_What is being asked_
Using the records that appear below, write out exactly the lines from the one with "def State.setFlags (s" through the one with "def memWrite (s", keeping both end lines.

═══ Exercise material

-- ==== Sys2Proof/Machine/Alu.lean ====
section
/-! DEFINITION. alu_6502: the pure functions on bytes (R160 to R163, R190 to R194). Exact integer arithmetic, narrowed at the end. -/

namespace Sys2Proof.Machine

/-- The outputs of an addition or subtraction: result, carry and signed overflow (R160, R161). -/
structure AluOut where
  r : Byte
  carry : Bool
  overflow : Bool
deriving DecidableEq, Repr

/-- An exact signed result that no byte can hold: outside -128..127 (R160; C11 of 90_conflicts.md). -/
def signedOverflow (exact : Int) : Bool :=
  decide (exact < -128) || decide (127 < exact)

/-- `AddWithCarry(a, m, c)` (R160). The D flag is no argument: arithmetic is binary always. -/
def addWithCarry (a m : Byte) (c : Bool) : AluOut where
  r := BitVec.ofNat 8 (a.toNat + m.toNat + c.toNat)
  carry := decide (255 < a.toNat + m.toNat + c.toNat)
  overflow := signedOverflow (a.toInt + m.toInt + c.toNat)

/-- `SubWithBorrow(a, m, c)`: `a - m - (1 - c)`; carry out 1 means that no borrow was needed (R161). -/
def subWithBorrow (a m : Byte) (c : Bool) : AluOut where
  r := BitVec.ofInt 8 ((a.toNat : Int) - m.toNat - (1 - c.toNat))
  carry := decide (0 ≤ (a.toNat : Int) - m.toNat - (1 - c.toNat))
  overflow := signedOverflow (a.toInt - m.toInt - (1 - c.toNat))

/-- The flags a compare leaves: `Compare(reg, m)` gives N, Z and C; V and the others are kept (R162, R180 to R182). -/
def Flags.setCompare (f : Flags) (reg m : Byte) : Flags :=
  { f with n := (BitVec.ofInt 8 ((reg.toNat : Int) - m.toNat)).getLsbD 7,
           z := reg == m, c := decide (m.toNat ≤ reg.toNat) }

/-- The flags ADC and SBC leave: C and V from the ALU, Z and N from the result (R170, R171). -/
def Flags.setArith (f : Flags) (o : AluOut) : Flags :=
  Flags.setZN { f with c := o.carry, v := o.overflow } o.r

/-- `ShiftLeft(v)`: bit 7 leaves to the carry, 0 enters at bit 0 (R190). The carry in is not used. -/
def shiftLeft (v : Byte) (_ : Bool) : Byte × Bool :=
  (v <<< 1, v.getLsbD 7)

/-- `ShiftRight(v)`: bit 0 leaves to the carry, 0 enters at bit 7 (R191). The carry in is not used. -/
def shiftRight (v : Byte) (_ : Bool) : Byte × Bool :=
  (v >>> 1, v.getLsbD 0)

/-- `RotateLeft(v, c)`: the old carry enters at bit 0, bit 7 leaves to the carry (R192). -/
def rotateLeft (v : Byte) (c : Bool) : Byte × Bool :=
  (v <<< 1 ||| BitVec.ofNat 8 c.toNat, v.getLsbD 7)

/-- `RotateRight(v, c)`: the old carry enters at bit 7, bit 0 leaves to the carry (R193). -/
def rotateRight (v : Byte) (c : Bool) : Byte × Bool :=
  (v >>> 1 ||| BitVec.ofNat 8 c.toNat <<< 7, v.getLsbD 0)

/-- `Inc(v)`: add 1 modulo 256 (R194). -/
def incByte (v : Byte) : Byte := v + 1

/-- `Dec(v)`: subtract 1 modulo 256 (R194). -/
def decByte (v : Byte) : Byte := v - 1

end Sys2Proof.Machine
end

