-- ==== Sys2Proof/Machine/Ops.lean ====
section
/-! DEFINITION. The named operations over registers, memory and the stack (20_memory.md; R42 to R48), and the software break: its entry and its return (R300, R301). -/

namespace Sys2Proof.Machine

/-! ### Memory as data: one canonical form -/

/-- What a bound address reads as when the memory lists no byte for it. The spec leaves such a byte unspecified; `load` takes
these bytes as an argument of the launch and lists them (R332; DESIGN CHOICE, log entry 2). -/
def Memory.unlisted : Byte := 0x00

/-- The byte at an address, bound or not. -/
def Memory.read : Memory → Nat → Byte
  | [], _ => Memory.unlisted
  | cell :: rest, addr => if cell.1 = addr then cell.2 else Memory.read rest addr

/-- The memory with one byte replaced, in canonical form again: a byte equal to `Memory.unlisted` is not listed. -/
def Memory.write : Memory → Nat → Byte → Memory
  | [], addr, v => if v = Memory.unlisted then [] else [(addr, v)]
  | cell :: rest, addr, v =>
    if addr < cell.1 then
      if v = Memory.unlisted then cell :: rest else (addr, v) :: cell :: rest
    else if addr = cell.1 then
      if v = Memory.unlisted then rest else (addr, v) :: rest
    else cell :: Memory.write rest addr v

/-- The canonical form from an address on: addresses strictly rising, no byte listed that an unlisted address reads as. -/
def Memory.wfFrom : Nat → Memory → Bool
  | _, [] => true
  | low, cell :: rest =>
    decide (low ≤ cell.1) && decide (cell.2 ≠ Memory.unlisted) && Memory.wfFrom (cell.1 + 1) rest

/-- The canonical form of a memory: equal contents are equal lists. -/
def Memory.wf (m : Memory) : Bool := Memory.wfFrom 0 m

/-! ### Registers -/

/-- The three general registers; an instruction names its register by its mnemonic or mode (R20). -/
inductive Reg where
  | a
  | x
  | y
deriving DecidableEq, Repr

def State.getReg (s : State) : Reg → Byte
  | .a => s.a
  | .x => s.x
  | .y => s.y

/-- Writing a register changes no flag by itself (10_state.md section 1). -/
def State.setReg (s : State) : Reg → Byte → State
  | .a, v => { s with a := v }
  | .x, v => { s with x := v }
  | .y, v => { s with y := v }

def State.setFlags (s : State) (f : Flags) : State := { s with flags := f }

/-- `pc <- target`, a control transfer (R29). -/
def State.setPc (s : State) (target : Word) : State := { s with pc := target }

/-- `SetZN(v)` on the machine's flags (R37). -/
def State.setZN (s : State) (v : Byte) : State := s.setFlags (s.flags.setZN v)

/-- The step's last action when the instruction did not write pc: `pc <- u16(pc + len)` (R27). -/
def State.advance (s : State) (len : Nat) : State := s.setPc (s.pc + BitVec.ofNat 16 len)

/-! ### The access primitives -/

/-- `MemRead(addr, 1)`: a fault at or above MEM_LEN, else the byte; it changes nothing (R62). -/
def memRead (s : State) (addr : Word) : Except Fault Byte :=
  if addr.toNat < s.memLen then .ok (s.mem.read addr.toNat)
  else .error (.outOfBoundsAccess addr.toNat)

/-- `MemWrite(addr, 1, v)`: a fault at or above MEM_LEN, else the byte is stored (R63). -/
def memWrite (s : State) (addr : Word) (v : Byte) : Except Fault State :=
  if addr.toNat < s.memLen then .ok { s with mem := s.mem.write addr.toNat v }
  else .error (.outOfBoundsAccess addr.toNat)

/-- `MemRead(addr, 2)`: low byte first, from the lower address; the second address is `u16(addr + 1)` (R67, R69). -/
def memRead16 (s : State) (addr : Word) : Except Fault Word := do
  let lo ← memRead s addr
  let hi ← memRead s (addr + 1)
  return wordOf hi lo

/-! ### The stack array -/

/-- `StackPush(v)`: a fault on a full stack, else `S[sp] <- v; sp <- sp + 1` (R46). -/
def stackPush (s : State) (v : Byte) : Except Fault State :=
  if s.sp < s.stackCapacity then .ok { s with stack := s.stack.set s.sp v, sp := s.sp + 1 }
  else .error (.stackFault .push)

/-- `StackPop()`: a fault on an empty stack, else `sp <- sp - 1` and the byte `S[sp]`; S is not changed (R47). An index
outside the array faults too (R45; only in states no run reaches, log entry 10). -/
def stackPop (s : State) : Except Fault (Byte × State) :=
  if s.sp = 0 then .error (.stackFault .pop)
  else match s.stack[s.sp - 1]? with
    | some v => .ok (v, { s with sp := s.sp - 1 })
    | none => .error (.stackFault .pop)

/-- A 16-bit push: high byte, then low byte (R48). -/
def stackPush16 (s : State) (w : Word) : Except Fault State := do
  let s₁ ← stackPush s (hi8 w)
  stackPush s₁ (lo8 w)

/-- A 16-bit pull: low byte, then high byte (R48). -/
def stackPop16 (s : State) : Except Fault (Word × State) := do
  let (lo, s₁) ← stackPop s
  let (hi, s₂) ← stackPop s₁
  return (wordOf hi lo, s₂)

/-! ### The software break -/

/-- Trap entry (R243, R300): push `pc + 2` and the packed status with B set, set I, load pc from BRK_VECTOR. `s.pc` is the
address of the BRK opcode (R24). The vector is read after the three pushes (R295: a stack fault comes first). -/
def takeBreak (s : State) : Except Fault State := do
  let s₁ ← stackPush16 s (s.pc + 2)
  let s₂ := s₁.setFlags { s₁.flags with b := true }
  let s₃ ← stackPush s₂ s₂.flags.pack
  let s₄ := s₃.setFlags { s₃.flags with i := true }
  let target ← memRead16 s₄ Config.brkVector
  return s₄.setPc target

/-- Trap return (R244, R301): pull the status into all seven flags, then the two address bytes into pc; nothing is added. -/
def returnFromBreak (s : State) : Except Fault State := do
  let (p, s₁) ← stackPop s
  let s₂ := s₁.setFlags (Flags.unpack p)
  let (target, s₃) ← stackPop16 s₂
  return s₃.setPc target

/-! ### The end of an instruction -/

/-- A raised fault discards every write of the step (R294): the outcome carries no state. -/
def finish : Except Fault State → Result
  | .ok s => .next s
  | .error f => .fault f

end Sys2Proof.Machine
end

══════

_Result of the task_
def State.setFlags (s : State) (f : Flags) : State := { s with flags := f }

/-- `pc <- target`, a control transfer (R29). -/
def State.setPc (s : State) (target : Word) : State := { s with pc := target }

/-- `SetZN(v)` on the machine's flags (R37). -/
def State.setZN (s : State) (v : Byte) : State := s.setFlags (s.flags.setZN v)

/-- The step's last action when the instruction did not write pc: `pc <- u16(pc + len)` (R27). -/
def State.advance (s : State) (len : Nat) : State := s.setPc (s.pc + BitVec.ofNat 16 len)

/-! ### The access primitives -/

/-- `MemRead(addr, 1)`: a fault at or above MEM_LEN, else the byte; it changes nothing (R62). -/
def memRead (s : State) (addr : Word) : Except Fault Byte :=
  if addr.toNat < s.memLen then .ok (s.mem.read addr.toNat)
  else .error (.outOfBoundsAccess addr.toNat)

/-- `MemWrite(addr, 1, v)`: a fault at or above MEM_LEN, else the byte is stored (R63). -/
def memWrite (s : State) (addr : Word) (v : Byte) : Except Fault State :=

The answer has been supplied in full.